あれは紛れもない、私の気持ちなんだろう。
でももう女神様になんでもない顔で、「食べた」って言われたので……。
悲しくないわけじゃないけど。
なんかもう、諦めがついた。
それにその悲しみに浸っていられるほど、私に余裕はないのだ。
「わかりました……あなたがそう言うのであれば」
私の戸惑いをどう受け止めたのか、優しい天使の笑みをこちらに向けられた。
……なんでだろう。
なんか、勘違いされてる気がしないでもない。
気にしちゃ負けかな。
「あ、そう! 私、アルに話したい事があるの!」
空気を壊すべく、努めて明るく話しながら席を勧める。いいと言うのに、アルは「いいから座ってください」と言って先に私が座らされた。
客人に椅子を引かせる私……。
どっちがお客様だ……?
気分はお姫様どころか、罪人なんですが?
しかし微妙な私の顔には気付かなかったのか、席に着いたところでアルは心配そうに切り出す。

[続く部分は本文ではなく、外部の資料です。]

-- ==== Sys2Proof/Safety.lean ====
section
/-! DEFINITION. What a sound state and a sound run are: every sparse part of the state stands in its one canonical form,
and a step neither faults nor refuses, takes one command off the queue, and keeps what was sent. -/

namespace Sys2Proof.Machine

/-- The canonical form of memory: addresses strictly rising, and no byte listed at what an unlisted address reads as. -/
def Memory.wf (m : List Host.Cell) : Bool := SMap.wf (fun _ => (0 : Byte)) m

/-- Every sparse part of the state is in canonical form, so that equal machines are equal data. -/
def State.canon (s : State) : Bool :=
  Memory.wf s.mem && SMap.wf (fun _ => false) s.valid && SMap.wf resetWord s.regs && SMap.wf (fun _ => []) s.flaws &&
    SMap.wf (fun _ => TileS.reset) s.tiles && SMap.wf (fun _ => DieS.reset) s.dies &&
    SMap.wf (fun _ => PortS.reset) s.ports

/-- Every command waiting is one a sender can form. -/
def State.queueWf (s : State) : Bool := s.pending.all Instr.wf

/-- A command runs: it answers a next state. -/
def Runs (c : Instr) (s : State) : Prop := ∃ t, exec c s = .next t

/-- The state a register write acts on once it is accepted: the access ungated a gated tile, and is acknowledged. -/
def State.acked (s : State) (a : Nat) : State := (s.touch a).answer .ack

/-- A register write of a requester passes every check of R484, R881 does not bar it, and `u` is the state it acts on. -/
def Accepted (s : State) (r : Requester) (a : Nat) (u : State) : Prop :=
  checkAccess s r true a = none ∧ notFurnished s a = false ∧ u = s.acked a

/-- A packet of type `typ` reaches its destination whole on die `d` (R639, R640, R646). -/
def Reaches (s : State) (k : Packet) (typ d : Nat) : Prop :=
  k.typ.toNat = typ ∧ isOwn s d k.dst.toNat = true ∧ k.bad = false

/-- A fault message of type `typ` at port `p`, in state 5 or 6, is acted on: it is for this station, or a flood of the own pitch not seen
before, which is sent on first (R772, R773). `u` is the state it acts on. -/
def Heard (s : State) (p : Nat) (m : List Byte) (typ : Nat) (u : State) : Prop :=
  byteAt m 0 = typ ∧ wardensRun s = true ∧ scUp s p = true ∧
    ((fltDst m ≠ 0xFFFF ∧ (fltDst m = servedStation s ∨ fltDst m = ownHome s) ∧ u = s) ∨
     (fltDst m = 0xFFFF ∧ s.m.fault.seen.contains (typ, fltSrc m, fltGen m) = false ∧ fltPitch m = pitchId s ∧
      u = (s.setFault { s.m.fault with seen := s.m.fault.seen ++ [(typ, fltSrc m, fltGen m)] }).sendPorts (some p) m))

/-- A pitch message of type `typ` is accepted at an Ethernet port (R838 to R840); `u` is the state it acts on. -/
def PitchTaken (s : State) (e : Nat) (m : PitchMsg) (typ : Nat) (u : State) : Prop :=
  ethUp s e = true ∧ s.m.sec.recovery = false ∧ s.m.furn.ident ≠ [] ∧ pitchRepeat s m = false ∧ pitchOk s m = true ∧
    m.typ = typ ∧
    u = (s.wr Reg.ethPitchSeq (BitVec.ofNat 64 m.seq)).setPitch { s.m.pitch with tag := m.tag, reply := [] }

/-- A pitch message is answered with a reply of a type and a body, which is kept for a repeat (R839, R841). -/
def State.replied (s : State) (e : Nat) (m : PitchMsg) (typ : Nat) (body : List Byte) : State :=
  let p := s.pitchSend e m.src typ (replyPitch s) body
  p.2.setPitch { p.2.m.pitch with reply := p.1 }

/-- The head of a tile's sequencer is `x`, of opcode `op`, valid and of the sequencer's generation (R345 to R347). -/
def HeadValid (s : State) (d t op : Nat) (x : Desc) : Prop :=
  headDesc s d t = some x ∧ seqActive s d t = true ∧ x.opcode = op ∧ anyBad (headChecks s d t x) = false ∧
    x.gen = s.g (Reg.seqGen d t) Reg.seqGen_gen

/-- The head is valid, past its fence, its wait is met and its unit is free: stage 6 of R352. -/
def HeadIssues (s : State) (d t op : Nat) (x : Desc) : Prop :=
  HeadValid s d t op x ∧ pastFence s d t x = true ∧ (x.waitEn = true → (s.tile d t).waitMet = true) ∧
    resourcesFree s d t x = true

/-- A value is the positive fraction p / q. -/
def XV.isFrac (x : XV) (p q : Nat) : Bool :=
  match x with
  | .fin false n d => decide (0 < d ∧ n * q = p * d)
  | _ => false

/-- A register that keeping a record in a die's log may write: DOB_EVENTS, DOB_LOG_STAT, DOB_LOG_LAST, CNT_LOG_DROP and
the word of die request lines 0 to 7 (R1007 to R1009). -/
def logReg (d a : Nat) : Prop :=
  a = Reg.dobEvents d ∨ a = Reg.dobLogStat d ∨ (Reg.dobLogLast d 0 ≤ a ∧ a < Reg.dobLogLast d 8) ∨ a = Reg.dobCnt32 d 119 ∨
    a = Reg.dcpReq d 0

/-- An address of the ring of 256 records of a die's log (R1007). -/
def inLogRing (s : State) (d a : Nat) : Prop :=
  s.g (Reg.dobLogCtl d) Reg.dobLogCtl_base ≤ a ∧ a < s.g (Reg.dobLogCtl d) Reg.dobLogCtl_base + 16384

/-- From `s` to `t` nothing happened but records of die `d`: every unit, port, queue and register stands as before but
for the registers of the die's log, the flash ring, and the registers `ev`; every byte of memory outside the die's log
ring reads as before. -/
structure Logged (s t : State) (d : Nat) (ev : List Nat) : Prop where
  rd : ∀ a, a ∉ ev → ¬ logReg d a → t.rd a = s.rd a
  ctl : t.rd (Reg.dobLogCtl d) = s.rd (Reg.dobLogCtl d)
  evs : ∀ i, i < 64 → (s.rd (Reg.dobEvents d)).getLsbD i = true → (t.rd (Reg.dobEvents d)).getLsbD i = true
  byte : ∀ a, ¬ inLogRing s d a → t.byte a = s.byte a
  dies : ∀ k, ∃ b, t.die k = { s.die k with logDropped := b }
  mod : ∃ l, t.m = { s.m with flashLog := l }
  tiles : t.tiles = s.tiles
  ports : t.ports = s.ports
  flaws : t.flaws = s.flaws
  loose : t.loose = s.loose
  waiting : t.waiting = s.waiting
  out : t.out = s.out
  free : t.free = s.free
  reply : t.reply = s.reply
  pending : t.pending = s.pending

/-- From `s` to `t` only the module's own part changed: its registers, its sensors, clocks, time, flash and keys. Every
tile, die and port, every register of a die outside die A's log, every waiting access, and every byte of memory
outside die A's log ring stands as before. -/
structure Quiet (s t : State) : Prop where
  rd : ∀ a, a < 0x7F0000000000 → ¬ logReg 0 a → t.rd a = s.rd a
  byte : ∀ a, ¬ inLogRing s 0 a → t.byte a = s.byte a
  dies : ∀ k, ∃ b, t.die k = { s.die k with logDropped := b }
  tiles : t.tiles = s.tiles
  ports : t.ports = s.ports
  flaws : t.flaws = s.flaws
  loose : t.loose = s.loose
  waiting : t.waiting = s.waiting

/-- A step that keeps the machine sound: the canonical form is kept, the queue loses its front command, what was sent
stays sent, and no free value is drawn twice. -/
structure Sound (s t : State) : Prop where
  canon : s.canon = true → t.canon = true
  queue : t.pending = s.pending.tail
  sent : s.out <+: t.out
  drawn : s.free ≤ t.free

end Sys2Proof.Machine
end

「話とは、予言に関係があることですか? 昨日は水晶を持っていませんでしたし、そのあとは倒れてしまったので夢のなかでしか……まさか夢を?」
何に感づいたのか、少しその黄色い瞳が見開かれた。
「あ、それなんですけど。倒れた時に私の体はそこにあった、ということなんですよね?」
「え? ええ……。護衛をあつめて、運ばせたのですが……」
「それについては申しわけありません!」
躊躇いがちに言う彼に、ガバッと頭を下げる。
「いえ。ティアが優しいことと、自分のことはあと回しなことがわかりましたので。今後は私がよくみてますね」
「だから顔をあげてください」と、優しく言われる。
うんー! 違うっ! 違うんだよアル‼︎
私の優しさは打算みたいなものだし!
あと熱中症は! 多分‼︎
でも女神のせいもあるって信じてるから‼︎
だけど空気を壊すのもなんなので、口をもにょもにょさせつつ話を続ける。
「あの……その倒れたときに。私、女神様にお会いしまして」
「は?」
「アルの妹のことを頼まれたのです。仲良くなってほしいと」
そして病気になったら治して欲しいってね!
唐突な私の話に、アルは口が開いたままである。
まぁ無駄にアルに言う必要はないから、リリちゃんの事は言わないけどね……。ゲームで会うまでは生きていたのだし。すぐにどうこうは、ないんだろう。
それでも予兆とかあるかもしれないから。
なるべく早めに仲良くなっておきたい。
……という打算は、心の内に隠しておく。
「その……にわかには、信じがたいのですが……夢ではなく?」
彼はそう、困惑しながら聞いてくる。
あーまぁ神様って言われたら。
さすがにそうなっちゃうかー。
説得力ないもんねー、普通は。
まぁそう思って、ダメ元で証拠も用意したよ。
「あの、その時にこちらもいただきまして……」
そう言ってポケットから出したのは。
あの時女神様から貰った綺麗な石だ。
大きさは片手に乗せて、グーで握ると少し見えるくらい。テーブルにコトンと置くが、アルは何も言わずに固まっている。
あれ? なんかあった?
「アル? どうしたの?」
「これ……『神の涙』じゃないですか……?」
不思議になって尋ねると、恐々といった様子で語り始めた。
「なにそれ?」
「……神が認めたものにのみ、渡す証といわれる宝石です……。いえ、私もあまり見たことがないので、たしかではないんですが」
アルが見た事ないなら、私は見た事ないなー。
という訳で、知りようがない。
ただ彼の目は、この石に釘付けだ。
「歴史的には勇者や英雄や聖女など、そういう者たちが授かるものなんですが……。でもこの魔力の内包量は……」
「あぁ、それ魔石なんですか」
「なんであなたは落ちついて……このレベルのものを魔石扱いして、いいわけがないです! 『神の涙』じゃないにしても国宝級ですよ!」
なんかよくわからないけれど、アルが焦っている。
ちなみに、魔石とは。
魔力の含まれる石のことだ。
よく火山活動が激しい場所や、潮の流れが強いところ、ドラゴンや魔物が住まう場所で見つかる。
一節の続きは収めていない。